Again, note that we do not need to determine the derivative of our loss function; our auto-grad library takes care of everything!

In [None]:
def l1_loss(truth, model):
    ''' Simple L1 loss for a single sample.
    
        Parameters
        ----------
        truth : Sequence[float]
            A single data point.
              
        model : Sequence[float]
            The parameters of a model.

        Returns
        -------
        Number : the L1 loss (absolute error) of `model_params` evaluated on `truth`
    '''
    l = truth[0] - model[0] - sum(truth[i]*model[i] for i in range(1, len(model)))
    return l if l.data > 0 else -1*l

Now we can use the *exact same code* and merely replace the loss function *without explicitly calculating derivatives*:

In [None]:
model = create_model(4)
losses = []
for _ in range(1000):
    the_loss = train_epoch(model, data_set, l1_loss)
    losses.append(the_loss)

In [None]:
fig, ax = plt.subplots(figsize=(8,4))

ax.plot(losses)
ax.set_yscale('log')
ax.set_ylabel('Loss')
ax.set_xlabel('Training Step');
ax.grid(True)

Additionally, we can plug in a new model and everything will work exactly as before.
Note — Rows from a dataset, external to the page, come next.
/-- A direct primitive in progress is performed and answered, and the operation ends. -/
theorem issueDirect_ready {s : State} (i : Instr) (p : Prim) (h : s.directReady) :
    s.issueDirect i p = ((p s).2.emit (.ret i.opcode (p s).1.code (p s).1.results)).endSync := by
  simp [State.issueDirect, h.1, (primitiveTurn_iff s).2 h.2, State.performDirect]

/-- A direct primitive that arrives at base level in `Uninit` is accepted. -/
theorem issueDirect_accepted {s : State} (i : Instr) (p : Prim) (h : s.acceptsPrimitive) :
    s.issueDirect i p = s.acceptPrimitive i := by
  have ht : s.primitiveTurn = false := by simp [State.primitiveTurn, h.2.1]
  simp [State.issueDirect, h.1, ht, (baseLevel_iff s).2 h.2]

theorem issueDirect_elsewhere {s : State} (i : Instr) (p : Prim) (h : ¬s.directReady)
    (ha : ¬s.acceptsPrimitive) : s.issueDirect i p = s.markRefused := by
  unfold State.issueDirect
  by_cases he : s.engState = .uninit
  · have ht : s.primitiveTurn ≠ true := fun ht => h ⟨he, (primitiveTurn_iff s).1 ht⟩
    have hb : s.baseLevel ≠ true := fun hb => ha ⟨he, (baseLevel_iff s).1 hb⟩
    simp [he, ht, hb]
  · simp [he]

/-- What issuing a direct primitive can do: perform it, accept it, or set the refused mark. -/
theorem issueDirect_cases (s : State) (i : Instr) (p : Prim) :
    (s.directReady ∧
      s.issueDirect i p = ((p s).2.emit (.ret i.opcode (p s).1.code (p s).1.results)).endSync) ∨
    (s.acceptsPrimitive ∧ s.issueDirect i p = s.acceptPrimitive i) ∨
    (¬s.directReady ∧ ¬s.acceptsPrimitive ∧ s.issueDirect i p = s.markRefused) := by
  by_cases h : s.directReady
  · exact .inl ⟨h, issueDirect_ready i p h⟩
  · by_cases ha : s.acceptsPrimitive
    · exact .inr (.inl ⟨ha, issueDirect_accepted i p ha⟩)
    · exact .inr (.inr ⟨h, ha, issueDirect_elsewhere i p h ha⟩)

/-- A primitive in flight is refused by the halted rule, or goes on with its results, or with its code. -/
theorem inFlight_cases (s : State) (exempt : Bool) (p : Prim) (ok : List Word → State → State)
    (bad : Code → State → State) :
    (s.engState = .halted ∧ exempt = false ∧ s.inFlight exempt p ok bad = s.markRefused) ∨
    ((s.engState ≠ .halted ∨ exempt = true) ∧ (p s).1.code = .success ∧
      s.inFlight exempt p ok bad = ok (p s).1.results (p s).2) ∨
    ((s.engState ≠ .halted ∨ exempt = true) ∧ (p s).1.code ≠ .success ∧
      s.inFlight exempt p ok bad = bad (p s).1.code (p s).2) := by
  unfold State.inFlight
  by_cases h : s.engState = .halted <;> cases exempt <;>
    by_cases hc : (p s).1.code = .success <;> simp [h, hc]

theorem inFlight_success {s u : State} {exempt : Bool} {p : Prim} {rs : List Word}
    (ok : List Word → State → State) (bad : Code → State → State)
    (h : s.engState ≠ .halted ∨ exempt = true) (hp : p s = (Reply.ok rs, u)) :
    s.inFlight exempt p ok bad = ok rs u := by
  rcases h with h | h <;> simp [State.inFlight, h, hp, Reply.ok]

theorem inFlight_failure {s u : State} {exempt : Bool} {p : Prim} {c : Code}
    (ok : List Word → State → State) (bad : Code → State → State)
    (h : s.engState ≠ .halted ∨ exempt = true) (hc : c ≠ .success) (hp : p s = (⟨c, []⟩, u)) :
    s.inFlight exempt p ok bad = bad c u := by
  rcases h with h | h <;> simp [State.inFlight, h, hp, hc]

theorem inFlight_halted {s : State} (p : Prim) (ok : List Word → State → State)
    (bad : Code → State → State) (h : s.engState = .halted) :
    s.inFlight false p ok bad = s.markRefused := by simp [State.inFlight, h]

theorem seqPrim_success {s u : State} {exempt : Bool} {p : Prim} {rs : List Word}
    (ok : List Word → State → State) (h : s.engState ≠ .halted ∨ exempt = true)
    (hp : p s = (Reply.ok rs, u)) : s.seqPrim exempt p ok = ok rs u :=
  inFlight_success ok _ h hp

theorem seqPrim_failure {s u : State} {exempt : Bool} {p : Prim} {c : Code}
    (ok : List Word → State → State) (h : s.engState ≠ .halted ∨ exempt = true) (hc : c ≠ .success)
    (hp : p s = (⟨c, []⟩, u)) : s.seqPrim exempt p ok = u.markFault .sequencerPrimitiveError :=
  inFlight_failure ok _ h hc hp

theorem seqPrim_halted {s : State} (p : Prim) (ok : List Word → State → State)
    (h : s.engState = .halted) : s.seqPrim false p ok = s.markRefused := inFlight_halted p ok _ h

/-! ### Interrupt entry and return -/

theorem dispatch_taken {s : State} {x : Ring} (h : s.canDispatch x = true) :
    s.dispatch x = s.enterHandler x := by simp [State.dispatch, h]

theorem dispatch_not_taken {s : State} {x : Ring} (h : s.canDispatch x = false) :
    s.dispatch x = s := by simp [State.dispatch, h]

theorem canDispatch_iff (s : State) (x : Ring) :
    s.canDispatch x = true ↔
      (s.ring x).irqPend &&& (s.ring x).irqEn ≠ 0 ∧ handlerOf x ∉ s.stack ∧ s.cfgValid = true ∧
        s.nestingPermits x = true := by
  simp [State.canDispatch, RingRegs.irqLine, and_assoc]

theorem enterHandler_tx (s : State) :
    s.enterHandler .tx =
      { s with stack := s.stack ++ [.txh], txh := { s.txh with state := .idle } } := rfl
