-- ==== Sys2Proof/Tests/Slice0.lean ====
section
/-! SUPPORT. The model's own tests. Expected values come from the spec's test vectors (95_test_vectors.md) or
are worked by hand from the rules. For every statement with hypotheses, one theorem shows a concrete state that
meets them all. -/

namespace Sys2Proof.Tests

open Sys2Proof Sys2Proof.Machine

set_option Elab.async false

/-! ### Helpers -/

/-- The state after an outcome. -/
def after : Outcome → State
  | .next t => t
  | .fault _ | .refused _ => State.reset

/-- The last event of the trace. -/
def lastOut (s : State) : Option Event := s.out.getLast?

/-- Two words of one descriptor: its buffer address and its length, `CTRL` and `STS` 0. -/
def putRecord (m : Memory) (a buf len ctrl sts : Word) : Memory :=
  (((m.writeWord a buf).writeWord (a + 4) len).writeWord (a + 8) ctrl).writeWord (a + 12) sts

/-- The records of a 4-slot RX ring at 0x1000 and a 1-slot TX ring at 0x11000, stride 64, and four bytes of
payload at 0x40000. -/
def records : Memory :=
  (putRecord (putRecord (putRecord (putRecord (putRecord ⟨[]⟩ 0x1000 0x20000 0x100 0 1)
    0x1040 0x20100 0x100 0 5) 0x1080 0x20200 0x100 0 3) 0x10C0 0x20300 0x100 0 0)
    0x11000 0x30000 2 3 0).writeWord 0x40000 0x44332211

/-- RING-B of the spec with the given head and counts. -/
def rxRing (head post hw done pre free : Half) : RingRegs :=
  { created := true, base := 0x1000, slotCount := 4, slotStride := 64, maxLen := 0xFFFF, regionSize := 0x100,
    postHead := head, postCnt := post, hwCnt := hw, doneCnt := done, preCnt := pre, freeCnt := free,
    run := false, irqEn := 0, irqPend := 0 }

/-- A 1-slot TX ring with the given counts. -/
def txRing (post hw done pre free : Half) : RingRegs :=
  { created := true, base := 0x11000, slotCount := 1, slotStride := 64, maxLen := 0xFFFF, regionSize := 0x40,
    postHead := 0, postCnt := post, hwCnt := hw, doneCnt := done, preCnt := pre, freeCnt := free,
    run := false, irqEn := 0, irqPend := 0 }

/-- `s` with a direct primitive in progress. -/
def inProgress (s : State) : State :=
  { s with stack := [.sync], sync := { s.sync with op := .primitive } }

/-- The machine after reset with a direct primitive in progress. -/
abbrev fresh : State := inProgress State.reset

/-- A state in `Uninit` with RX ring `r` and an idle TX ring, a direct primitive in progress. -/
def bare (r : RingRegs) : State :=
  inProgress
    { State.reset with rx := r, tx := txRing 0 0 0 0 1, memSw := records, memHw := records }

/-- A state in `Ready` whose processor runs agent `a`, handlers bound, both channels running. -/
def running (a : Agent) (r t : RingRegs) : State :=
  { State.reset with
    engState := .ready
    cfgValid := true
    cfg := { EngCfg.zero with bufSize := 0x100, txBufBase := 0x30000, callback := 0x8000, userCtx := 7 }
    rx := { r with run := true }
    tx := { t with run := true }
    stack := [a]
    memSw := records
    memHw := records }

theorem rxRing_ok : (rxRing 0 0 4 2 0 0).Ok := by constructor <;> decide

/-! ### Well-formedness -/

theorem test_bd_set_ctrl_m2_is_ill_formed : (Instr.bdSetCtrl .tx 4 0x11000).wellFormed = false := by
  decide

theorem test_bd_set_ctrl_flags_are_well_formed : (Instr.bdSetCtrl .tx 3 0x11000).wellFormed = true := by
  decide

/-! ### Decoding: one word of every row, written out from 95_test_vectors.md section 2.1 -/

theorem test_decode_create :
    decode [0x01000004, 0x00001000, 0x00000100, 0x00000040, 0x0000FFFF] =
      .instr (.create .rx 4 0x1000 0x100 64 0xFFFF) [] := by decide

theorem test_decode_init_slots :
    decode [0x02800000, 1, 2, 3, 4] = .instr (.initSlots .tx 1 2 3 4) [] := by decide

theorem test_decode_reserve : decode [0x03000003] = .instr (.reserve .rx 3) [] := by decide

theorem test_decode_unreserve :
    decode [0x04800001, 0x00011000] = .instr (.unreserve .tx 1 0x11000) [] := by decide

theorem test_decode_commit :
    decode [0x05800001, 0x00011000] = .instr (.commit .tx 1 0x11000) [] := by decide

theorem test_decode_drain : decode [0x0600FFFF] = .instr (.drain .rx 65535) [] := by decide

theorem test_decode_free :
    decode [0x07000002, 0x00001000] = .instr (.free .rx 2 0x1000) [] := by decide

theorem test_decode_start : decode [0x08800000] = .instr (.start .tx) [] := by decide

theorem test_decode_stop : decode [0x09000000] = .instr (.stop .rx) [] := by decide

theorem test_decode_irq_enable : decode [0x0A870000] = .instr (.irqEnable .tx 7) [] := by decide

theorem test_decode_irq_disable : decode [0x0B070000] = .instr (.irqDisable .rx 7) [] := by decide

theorem test_decode_irq_get : decode [0x0C000000] = .instr (.irqGet .rx) [] := by decide

theorem test_decode_irq_ack : decode [0x0D050000] = .instr (.irqAck .rx 5) [] := by decide

theorem test_decode_reset : decode [0x0E000000] = .instr .reset [] := by decide

theorem test_decode_reset_done : decode [0x0F000000] = .instr .resetDone [] := by decide

theorem test_decode_bd_set_addr :
    decode [0x10000000, 0x00001000, 0x00002000] = .instr (.bdSetAddr .rx 0x1000 0x2000) [] := by
  decide

theorem test_decode_bd_set_len :
    decode [0x11000000, 0x00001000, 0x00000100] = .instr (.bdSetLen .rx 0x1000 0x100) [] := by decide

theorem test_decode_bd_set_ctrl :
    decode [0x12830000, 0x00011000] = .instr (.bdSetCtrl .tx 3 0x11000) [] := by decide

theorem test_decode_bd_get_addr :
    decode [0x13000000, 0x00001040] = .instr (.bdGetAddr .rx 0x1040) [] := by decide

theorem test_decode_bd_get_len :
    decode [0x14000000, 0x00001040] = .instr (.bdGetLen .rx 0x1040) [] := by decide

theorem test_decode_bd_get_sts :
    decode [0x15000000, 0x00001040] = .instr (.bdGetSts .rx 0x1040) [] := by decide

theorem test_decode_bd_next :
    decode [0x16000000, 0x000010C0] = .instr (.bdNext .rx 0x10C0) [] := by decide

theorem test_decode_initialize :
    decode [0x20000004, 1, 0x3D, 0xA0, 0x3E, 0xA1, 0x10000, 0x11000, 0x100, 0x20000, 0x30000, 0x8000,
        0xC0DE] =
      .instr (.initEngine 4 1 61 0xA0 62 0xA1 0x10000 0x11000 0x100 0x20000 0x30000 0x8000 0xC0DE)
        [] := by decide

theorem test_decode_transmit :
    decode [0x21000000, 0x00040000, 0x00000100] = .instr (.transmit 0x40000 0x100) [] := by decide

theorem test_decode_irq_rx : decodeEvent 0b10#2 = some .irqRx := by decide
Here we'll add some useless features and create a new model that has parameters for them:

In [None]:
data = {
    'Box Office Sales': [85.1, 106.3, 50.2, 130.6, 54.8, 30.3, 79.4, 91.0, 135.4, 89.3],
    'Production Costs': [8.5, 12.9, 5.2, 10.7, 3.1, 3.5, 9.2, 9.0, 15.1, 10.2],
    'Promotion Costs': [5.1, 5.8, 2.1, 8.4, 2.9, 1.2, 3.7, 7.6, 7.7, 4.5],
    'Book Sales': [4.7, 8.8, 15.1, 12.2, 10.6, 3.5, 9.7, 5.9, 20.8, 7.9],
    'Random1': [np.random.rand() for _ in range(10)],
    'Random2': [np.random.rand() for _ in range(10)],
    'Random3': [np.random.rand() for _ in range(10)]
}

data_set = list(zip(*[data[key] for key in data]))

In [None]:
model = create_model(7)
losses = []
for _ in range(1000):
    the_loss = train_epoch(model, data_set, l2_loss)
    losses.append(the_loss)

In [None]:
fig, ax = plt.subplots(figsize=(8,4))

ax.plot(losses)
ax.set_yscale('log')
ax.set_ylabel('Loss')
ax.set_xlabel('Training Step');
ax.grid(True)

In [None]:
# Execute this cell to visualize what weighting your model learned
fig, ax = plt.subplots(figsize=(8,4))
ax.barh(np.arange(6), [model[i].data for i in range(1, len(model))])
ax.set_yticks([0, 1, 2, 3, 4, 5])
ax.set_yticklabels(['Production Costs', 'Promotion Costs', 'Book Sales', 'Random1',
                    'Random2', 'Random3'])
ax.set_xlabel('Learned Weights');

This is a very powerful idea; one that serious deep learning toolkits like [PyTorch](http://pytorch.org/) take advantage of. The simple autograd library you've developed here can be extended to the same sorts of functionality that these more powerful libraries implement, and the skills and insight you've gained along the way will help immensely with understanding the operation of those tools.